Comments from Alumni

Cheryl Stucky, Ph.D. 1995
Current Position:
Department of Cell Biology, Neurobiology and Anatomy
Medical College of Wisconsin

I feel extremely fortunate to have received my Ph.D. training in the Graduate Program in Neuroscience at the University of Minnesota for a number of reasons. The beginning course at Lake Itasca gave me my first hands-on experience with an oscilloscope. At that time, I found electrophysiological recordings to be completely intimidating, but through this experience, I became fascinated by the sophisticated techniques we have available to study the function of single neurons in vitro and in vivo. Since the Itasca course, I continued developing a strong interest in studying the function of neurons by using electrophysiological approaches...Since my first year in graduate school, I have been intensely interesting in mechanisms that drive and maintain pain, and I continued studying pain mechanisms throughout my postdoctoral training and now as an independent investigator. One of the major reasons I believe I have been successful in establishing my own laboratory for pain research in an academic institute is that I had fantastic, broad in-depth training from a tremendous number of pain-focused investigators at the University of Minnesota...Even though the Neuroscience program is highly diverse and included (at the time) over 80 faculty members, I had a very strong sense that the faculty member in the Neuroscience program really know who we graduate students were and how we were progressing, and genuinely cared about the success of each of us. My experience is that the contacts between faculty and students continue long after the graduate students move on.
James Pomonis, Ph.D. 1998
Current Position:
Research Investigator
Purdue Pharma, New Jersey
As the time since my graduation from the Program in Neuroscience continues to elapse, I grow to appreciate the many benefits of my education more and more. These benefits can best be divided into two categories: the breadth of the education I received; the relationships and the contacts I made with the faculty. During my training I received a broad but thorough education in some of the core areas of neuroscience, from the cellular to the systems levels. This education has provided me with a sound foundation upon which I have been able to continue learning throughout my career. Obviously, a key component to successful education lies in the hands of the teachers. The Program's faculty are truly one of its greatest assets. They successfully made a large university feel familiar and comfortable, enabling the formation of positive relationships between faculty and students. The relationships that I established with the faculty have continued to grow, and have proven to be very valuable assets for my career.

Timothy Gomez, Ph.D. 1995
Current Position:
Department of Anatomy
University of Wisconsin, Madison

Unlike many first year graduate students that I meet today, when I entered the Neuroscience Program at the University of Minnesota in 1989, I was not wedded to a particular research area...For my third rotation I went to Paul Letourneau's lab where he was studying nerve growth cones.

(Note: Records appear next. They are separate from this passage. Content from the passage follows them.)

-- ==== Sys2Proof/Machine/Diag.lean ====
section
/-!
DEFINITION. Lamp diagnostics, signal groups and cell repair (R373 to R394): readings and lamp states, probes,
trials and remaps, drive read-back, gate tests, and the line slot in which they happen (R352), with the meaning
of each command.
-/

namespace Sys2Proof.Machine

/-! ### Lamps, blocks and remaps (R21, R378, R393) -/

/-- The block of a pad (R21). -/
def padBlock (n : Nat) : Nat := n / 48

/-- Where a lamp stands in the map. -/
def lampKey (line pad : Nat) : Nat := 3072 * line + pad

/-- A lamp (R375). -/
def State.lamp (line pad : Nat) (s : State) : Lamp := SMap.get (fun _ => Lamp.reset) s.til.lmp.lamps (lampKey line pad)

/-- A lamp stored. -/
def State.setLamp (line pad : Nat) (v : Lamp) (s : State) : State :=
  s.updLmp fun l => { l with lamps := SMap.set (fun _ => Lamp.reset) l.lamps (lampKey line pad) v }

/-- CONFIRM (R375). -/
def State.confirm (s : State) : Nat := s.fldOf .tile Reg.DIAG_CTRL 3 0

/-- The pad that a spare of a block drives, if any (R378). -/
def State.sparePad (b spare : Nat) (s : State) : Option Nat :=
  let a := Reg.DIAG_REMAP_HW b
  if spare = 48 then (if s.bitOf .tile a 31 then some (s.fldOf .tile a 21 16) else none)
  else if s.bitOf .tile a 15 then some (s.fldOf .tile a 5 0) else none

/-- A spare is marked failed (R393). -/
def State.spareFailed (b spare : Nat) (s : State) : Bool :=
  s.bitOf .tile (Reg.DIAG_REMAP_HW b) (if spare = 48 then 30 else 14)

/-- A spare is on trial (R393). -/
def State.spareTrial (b spare : Nat) (s : State) : Bool :=
  s.bitOf .tile (Reg.DIAG_REMAP_HW b) (if spare = 48 then 29 else 13)

/-- The lower-numbered free spare of a block (R378, R380). -/
def State.freeSpare (b : Nat) (s : State) : Option Nat :=
  ([48, 49] : List Nat).find? fun x => (s.sparePad b x).isNone && !s.spareFailed b x

/-- The spare that drives a pad of a block, if one does. -/
def State.spareOf (b pad : Nat) (s : State) : Option Nat :=
  ([48, 49] : List Nat).find? fun x => s.sparePad b x == some pad

/-- A spare takes a pad, or none, and its trial bit (R393). -/
def State.setSpare (b spare : Nat) (pad : Option Nat) (trial : Bool) (s : State) : State :=
  let w := s.rd .tile (Reg.DIAG_REMAP_HW b)
  let v := pad.isSome
  let n := pad.getD 0
  let w :=
    if spare = 48 then putBit (putFld (putBit w 31 v) 21 16 n) 29 trial
    else putBit (putFld (putBit w 15 v) 5 0 n) 13 trial
  s.wr .tile (Reg.DIAG_REMAP_HW b) w

/-- A cell of a block is marked failed until reset (R378). -/
def State.failCell (b cell : Nat) (s : State) : State :=
  let s := s.updLmp fun l => { l with failed := if l.failed.contains (64 * b + cell) then l.failed else (64 * b + cell) :: l.failed }
  if cell = 48 then s.wrBit .tile (Reg.DIAG_REMAP_HW b) 30 true
  else if cell = 49 then s.wrBit .tile (Reg.DIAG_REMAP_HW b) 14 true
  else s

/-- A cell is marked failed. -/
def State.cellFailed (b cell : Nat) (s : State) : Bool := s.til.lmp.failed.contains (64 * b + cell)

/-- The cell that drives pad c of a block: a spare, its own cell, or none when that has failed (R23, R378). -/
def State.driver (b c : Nat) (s : State) : Option Nat :=
  match s.spareOf b c with
  | some x => some x
  | none => if s.cellFailed b c then none else some c

/-- A remap of a pad is no longer one made while a DIAG commit is pending. -/
def State.dropMap (b c : Nat) (s : State) : State :=
  s.updLmp fun l => { l with newMaps := l.newMaps.filter fun m => !(m.1 == b && m.2.1 == c) }

/-- A remap made by the hardware is remembered while a DIAG commit is pending, with the line of the lamp on trial (R390). -/
def State.noteMap (b c : Nat) (trial : Option Nat) (s : State) : State :=
  if s.shadowLocked .tile 14 then (s.dropMap b c).updLmp fun l => { l with newMaps := (b, c, trial) :: l.newMaps } else s

/-- Frames in which the lamps of a line and block have counted (R375). -/
def State.framesOf (line pad : Nat) (s : State) : Nat :=
  SMap.get (fun _ => 0) s.til.lmp.lineFrames (64 * line + padBlock pad)

/-- A lamp goes to UNMEASURED with counts at 0, its frames without a reading among them (R375). -/
def State.resetLamp (line pad : Nat) (s : State) : State :=
  s.setLamp line pad { s.lamp line pad with st := .unmeasured, count := 0, good := false, readAt := s.framesOf line pad }

/-- Every lamp of a pad goes to UNMEASURED. -/
def State.resetPad (pad : Nat) (s : State) : State :=
  (List.range s.scanS).foldl (fun s l => s.resetLamp l pad) s

/-! ### Signal groups (R384 to R386) -/

/-- The group of a block, if that group is enabled (R384). -/
def State.groupOf (b : Nat) (s : State) : Option Nat :=
  let g := s.fldOf .tile (Reg.DIAG_SG_MAP (b / 8)) (4 * (b % 8) + 3) (4 * (b % 8))
  if s.bitOf .tile Reg.DIAG_SG_EN g then some g else none

/-- A block's group is off (R384). -/
def State.blockOff (b : Nat) (s : State) : Bool :=
  match s.groupOf b with
  | none => false
  | some g => s.bitOf .tile Reg.DIAG_SG_OFF g

/-- The group of a block turns off (R384). -/
def State.groupOff (b : Nat) (s : State) : State × List (Nat × Word) :=
  match s.groupOf b with
  | none => (s, [])
  | some g =>
    if s.bitOf .tile Reg.DIAG_SG_OFF g then (s, [])
    else (s.wrBit .tile Reg.DIAG_SG_OFF g true, [(Ev.GROUP_OFF g, 0)])

/-- Entries of the fault list (R393). -/
def State.flistN (s : State) : Nat := s.fldOf .tile Reg.DIAG_STAT 6 0

/-- An entry of the fault list (R393). -/
def flistWord (kind line pad : Nat) : Word := wd (2 ^ 31 + kind * 2 ^ 28 + line * 2 ^ 20 + pad)

/-- A declaration enters the fault list, or finds it full (R383). -/
def State.flistAdd (kind line pad : Nat) (s : State) : State × List (Nat × Word) :=
  let n := s.flistN
  if 64 ≤ n then
    if s.bitOf .tile Reg.DIAG_STAT 31 then (s, []) else (s.wrBit .tile Reg.DIAG_STAT 31 true, [(Ev.FLIST_OVF, 0)])
  else
    ((s.wr .tile (Reg.DIAG_FLIST n) (flistWord kind line pad)).wrFld .tile Reg.DIAG_STAT 6 0 (n + 1), [])

/-- The fault list set to some entries. -/
def State.flistPut (l : List Word) (s : State) : State :=
  let s := (List.range 64).foldl (fun s i => s.wr .tile (Reg.DIAG_FLIST i) (l.getD i 0)) s
  s.wrFld .tile Reg.DIAG_STAT 6 0 l.length

/-- The fault list's entries. -/
def State.flist (s : State) : List Word := (List.range s.flistN).map fun i => s.rd .tile (Reg.DIAG_FLIST i)

/-- A lamp is declared with a kind of the fault list (R382). -/
def State.declare (kind line pad : Nat) (s : State) : State × List (Nat × Word) :=
  let v := s.lamp line pad
  let s := s.setLamp line pad { v with st := if v.short then .shortFault else .openFault }
  let entry := if s.flistN < 64 then flistWord kind line pad else 0
  let (s, e1) := s.flistAdd kind line pad
  let (s, e2) := s.groupOff (padBlock pad)
  (s, (Ev.LAMP_FAULT (padBlock pad), entry) :: e1 ++ e2)

/-- A declared lamp (R375). -/
def Lamp.declared (v : Lamp) : Bool :=
  match v.st with
  | .openFault => true
  | .shortFault => true
  | _ => false

/-- Kind of a lamp's readings in the fault list: 1 OPEN, 2 SHORT (R393). -/
def Lamp.listKind (v : Lamp) : Nat := if v.short then 2 else 1

/-- A pad whose cell has failed with no free spare: each of its lamps is declared with that kind (R382). -/
def State.declarePad (kind pad : Nat) (s : State) : State × List (Nat × Word) :=
  (List.range s.scanS).foldl (fun (x : State × List (Nat × Word)) l =>
    if (x.1.lamp l pad).declared then x
    else
      let (s, e) := x.1.declare kind l pad
      (s, x.2 ++ e)) (s, [])

/-! ### Readings (R373 to R376, R380, R381) -/

/-- A reading (R373). -/
inductive Reading where
  | good | open_ | short
  deriving DecidableEq, Repr

/-- The sample of a pad voltage in mV (R373). -/
def State.sortSample (v : Nat) (s : State) : Reading :=
  if v < 50 * s.fldOf .tile Reg.DIAG_THR 2 0 then .open_
  else if 100 * s.fldOf .tile Reg.DIAG_THR 15 8 < v then .short
  else .good

/-- A lamp's pad goes to the lower free spare for a trial; with no spare free the lamp is declared (R380). -/
def State.trialStart (line pad : Nat) (s : State) : State × List (Nat × Word) :=
  let b := padBlock pad
  let c := pad % 48
  let v := s.lamp line pad
  match s.freeSpare b with
  | some x =>
    let s := ((s.resetPad pad).setSpare b x (some c) true).noteMap b c (some line)
    (s.setLamp line pad { v with st := .trial, count := 0, good := false }, [])
  | none =>
    let (s, e) := s.declare v.listKind line pad
    (s, (Ev.NOSPARE b, 0) :: e)

/-- A lamp reaches count CONFIRM in SUSPECT (R380). -/
def State.suspectFull (line pad : Nat) (s : State) : State × List (Nat × Word) :=
  if (s.spareOf (padBlock pad) (pad % 48)).isSome || !s.bitOf .tile Reg.DIAG_CTRL 27 then
    s.declare (s.lamp line pad).listKind line pad
  else s.trialStart line pad

/-- A lamp in TRIAL reaches CONFIRM readings in a row (R381). -/
def State.trialFull (line pad : Nat) (good : Bool) (s : State) : State × List (Nat × Word) :=
  let b := padBlock pad
  let c := pad % 48
  let x := (s.spareOf b c).getD 48
  if good then
    let s := ((s.failCell b c).setSpare b x (some c) false).noteMap b c none
    (s.setLamp line pad { s.lamp line pad with st := .good, count := 0, good := false }, [(Ev.CELL_FAIL b, 0)])
  else
    let s := (s.setSpare b x none false).dropMap b c
    s.declare (s.lamp line pad).listKind line pad

/-- The faulty count of a lamp after a faulty reading: another kind restarts it (R375, R381). -/
def Lamp.faulty (v : Lamp) (short : Bool) : Lamp :=
  if v.short = short && !v.good then { v with count := v.count + 1 }
  else { v with short := short, count := 1, good := false }

/-- A lamp takes the reading of its frame (R374, R375, R381). -/
def State.takeReading (line pad : Nat) (r : Reading) (s : State) : State × List (Nat × Word) :=
  let v := s.lamp line pad
  let n := s.confirm
  let v := { v with readAt := s.framesOf line pad, readFrame := some s.til.lmp.diagFrame }
  match v.st with
  | .openFault => (s.setLamp line pad v, [])
  | .shortFault => (s.setLamp line pad v, [])
  | .trial =>
    match r with
    | .good =>
      let v := if v.good then { v with count := v.count + 1 } else { v with good := true, count := 1 }
      let s := s.setLamp line pad v
      if n ≤ v.count then s.trialFull line pad true else (s, [])
    | f =>
      let v := v.faulty (f = .short)
      let s := s.setLamp line pad v
      if n ≤ v.count then s.trialFull line pad false else (s, [])
  | st =>
    match r with
    | .good => (s.setLamp line pad { v with st := .good, count := 0 }, [])
    | f =>
      let v := if st = .suspect then v.faulty (f = .short) else { v with short := f = .short, count := 1, good := false }
      let v := { v with st := .suspect }
      let s := s.setLamp line pad v
      if n ≤ v.count then s.suspectFull line pad else (s, [])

Paul was using several forms of microscopy to image growing axons in culture. I can still recall seeing my first time-lapse movie of a growth cone migrating randomly across a culture dish. At that moment I became fascinated, like Paul, in how these sensory-motor specializations worked. In fact, I consider this to be the most pivotal point in my career. I became preoccupied with my studies and never considered what I was doing as work...As a faculty member less time can be spent at the bench, as more time is required in writing and reviewing grants and papers, consulting with students, and giving lectures. However, I was fortunate to have several talented graduate students join my lab and can now witness their emerging fascination with growth cones. Although my responsibilities have changed, my days are still spent thinking, learning, and teaching, which I trust I will never consider work. I am extremely thankful for my five years as a graduate students at the University of Minnesota, as I believe the Neuroscience program, its faculty, and of course my advisor provided me with the strong foundation I needed to succeed.